Заговорщики, предводительствуемые Захаром Ляпуновым, без промедленья двинулись в Кремль.
Хомутов с товарищами уже ждали их около Красного дворцового крыльца. Охранные стрельцы и рынды, сунувшиеся было отгонять толпу, попрятались. Шуйский на испуганный крик царицы, пристегнув к поясу нож, мешковато двинулся к лестнице. Лицо его сделалось под цвет серого камня, челюсть отвисла — он был жуток в эту минуту.
Рослый Захар угрожающе навис над царем, выговорил с угрозой:
— Положи посох царский! Долго ли еще за тебя кровь христианская будет литься? Сойди с царства! Не то — скинем!
Шуйский выхватил нож:
— Как смеешь мне это говорить?!
Хомутов стал пятиться к дверям… Шепнул:
— Уходим отсюда, пока целы!
Ляпунов, подрагивая ноздрями, хладнокровно придвинулся ближе:
— Не запужал, царь-батюшка! Возьмем за бока — запросишь чуру!
Салтыков добавил:
— Мы ведь тебя подобру просим.
Захар на крыльце ухватил за кафтан Салтыкова:
— Надо кончать дело, Иван! Объявим народу!
— А кто нас поддержит?
— Теперь назад хилиться поздно. А ну, живо на площадь, не то упустим время! — Ляпунов первым метнулся туда, понесся мимо монастырских ворот.
…На Красную площадь гуртом повалил посадский люд.
Ляпунов, Хомутов и Салтыков взошли на Лобное место. Сюда же меж раздвинувшихся людей поспешал старец-патриарх. Гермоген жег глазами зачинщиков:
— Вы пошто, окаянные, смутьяните?
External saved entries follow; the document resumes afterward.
-- ==== Sys2Proof/Machine/Rods.lean ====
section
/-! DEFINITION. The rods (R48 to R86, R407): commands, state machine, transceiver pins, reception and
lookup, selection and launch, arbitration and errors, LIN, and the rod test frames. Every command names
a rod; a command to an absent rod has no effect (R2). -/

namespace Sys2Proof.Machine

/-! ### Queues of a rod -/

/-- Mode of rod `n` (Table 2.4). -/
def State.rodMode (s : State) (n : Nat) : Nat := s.getF (F.ROD_STAT_MODE n)

/-- Remove reference `r` from queue `q` of rod `n` and release it (R44). -/
def State.rodDrop (s : State) (n q : Nat) (r : QRef) : State :=
  ((s.setQueue (64 + n) q ((s.queue (64 + n) q).erase r)).release r.item).txPending n

/-- Flush queue `q` of rod `n`: every item that is not on the bus; the one on the bus gets no further
attempt (R78). -/
def State.flushQueue (s : State) (n q : Nat) : State :=
  let bus := s.onBus n q
  let out := (s.queue (64 + n) q).filter (fun r => bus != some r)
  let s := s.setQueue (64 + n) q ((s.queue (64 + n) q).filter (fun r => bus == some r))
  let s := out.foldl (fun s r => (s.release r.item).tally (T.rodFlushed n)) s
  let r := s.rod n
  let s := match r.tx with
    | some t => if t.q = q then s.setRod n { r with tx := some { t with final := true } } else s
    | none => s
  s.txPending n

/-- Flush every queue of rod `n`. -/
def State.flushRod (s : State) (n : Nat) : State := s.forN 9 (fun q s => s.flushQueue n q)

/-- No frame is on rod `n`'s bus any more. -/
def State.busFree (s : State) (n : Nat) : State :=
  s.setRod n { s.rod n with tx := none, linSync := none }

/-- Rod `n` now transmits the data phase of an XL frame in PWM coding: ROD_STAT.PWM_ACTIVE (R62). -/
def State.pwmActive (s : State) (n : Nat) : Bool :=
  match (s.rod n).tx with
  | some t => s.rodMode n == 0 && s.isF (F.ROD_CTL_PWM_EN n) && (recHdr t.record).fmt == 4
    && Config.dataPhase n s.tb.fab
  | none => false

/-! ### Commands (R52 to R56) -/

/-- A rod command (R52, R53, R17): discarded while BUSY, STATE_REJECT outside `legal`; `run` answers its
status. -/
def State.rodCmd (s : State) (n op : Nat) (legal : List Nat) (run : State → Nat × State) : State :=
  s.busGate (fun s =>
    if !s.rodPresent n then s
    else if s.isF (F.ROD_CMD_STAT_BUSY n) then
      (s.setB (F.ROD_CMD_STAT_BUSY_HIT n) true).tally (T.rodBusy n)
    else
      let s := s.setF (F.ROD_CMD_STAT_LAST_OP n) op
      let (st, s) := if legal.contains (s.rodState n) then run s else (stReject, s)
      let s := if st = stReject then s.tally (T.rodStateReject n) else s
      s.setF (F.ROD_CMD_STAT_STATUS n) st)
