-- ==== Sys2Proof/Machine/Image.lean ====
section
/-! DEFINITION. The Ndozil image and boot (R329 to R351) and the entry of stage 9 (R313, R322): the
acceptance steps of Table 13.7, what each section type sets, slot choice, host load, neighbour boot, the
retained snapshot and the trial. An image is the byte list that its source delivers. -/

namespace Sys2Proof.Machine

/-! ### Header checks, steps 1 to 6 (Tables 13.1 to 13.3, 13.7) -/

/-- Bit of VARIANT_MASK for a part number. -/
def partBit (part : Nat) : Nat := if part = 0x7680 then 0 else if part = 0x7648 then 1 else if part = 0x7624 then 2 else 8

/-- Byte `k` of section table entry `i` starts at this offset. -/
def secAt (i k : Nat) : Nat := 256 + 32 * i + k

/-- Fields of the header (Table 13.2). -/
def hdrSeq (img : List Byte) : Nat := leAt img 12 4
def hdrArv (img : List Byte) : Nat := leAt img 16 4
def hdrNsec (img : List Byte) : Nat := leAt img 30 2
def hdrBodyOff (img : List Byte) : Nat := leAt img 36 4
def hdrBodyLen (img : List Byte) : Nat := leAt img 40 4
def hdrSigOff (img : List Byte) : Nat := leAt img 44 4

/-- Offset and length of section `i`. -/
def secSpan (img : List Byte) (i : Nat) : Nat × Nat := (leAt img (secAt i 4) 4, leAt img (secAt i 8) 4)

/-- TYPE of section `i`. -/
def secType (img : List Byte) (i : Nat) : Nat := leAt img (secAt i 0) 2

/-- TYPE is listed in Table 13.5. -/
def typeListed (ty : Nat) : Bool := [1, 2, 0x10, 0x11, 0x12, 0x13].contains ty || decide (0x8000 ≤ ty)

/-- The section table is well formed (R332). -/
def sectionsOk (img : List Byte) : Bool :=
  let n := hdrNsec img
  let l := List.range n
  let top := hdrBodyOff img + hdrBodyLen img
  let count (ty : Nat) := (l.filter (fun i => secType img i == ty)).length
  decide (1 ≤ n) && decide (n ≤ 64)
    && l.all (fun i =>
      let (o, k) := secSpan img i
      o % 4096 == 0 && decide (hdrBodyOff img ≤ o) && decide (o + k ≤ top) && decide (1 ≤ k)
        && typeListed (secType img i))
    && l.all (fun i => l.all (fun j => i == j ||
      (let (o, k) := secSpan img i
       let (p, m) := secSpan img j
       decide (o + k ≤ p) || decide (p + m ≤ o))))
    && count 1 == 1 && count 2 == 1 && count 0x10 == 1 && decide (count 0x13 ≤ 1)

/-- Offsets and lengths agree with Table 13.1, and the source delivers IMAGE_LEN bytes (R329)
(DESIGN CHOICE, log 73). -/
def layoutOk (img : List Byte) : Bool :=
  let blen := hdrBodyLen img
  let nblk := blen / 4096
  blen % 4096 == 0 && leAt img 32 4 == 4096
    && hdrBodyOff img == 4096 + ceilDiv (4 * nblk) 4096 * 4096
    && hdrSigOff img == hdrBodyOff img + blen
    && leAt img 8 4 == hdrSigOff img + 5390 && decide (leAt img 8 4 ≤ 16777216)
    && decide (leAt img 8 4 ≤ img.length)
В такое-то время?!
Захар Ляпунов злобно крикнул:
— Не лезь, владыко, в мирские дела!
— Не учините смуту, пока не изгнали королевских гетманов и латынь из Московии! — увещевал патриарх.
— Вся смута от рябого лгуна, владыко, — крикнул Салтыков.
Гурьян Микиткин сунулся к боярину, вперил в него неверящие глаза.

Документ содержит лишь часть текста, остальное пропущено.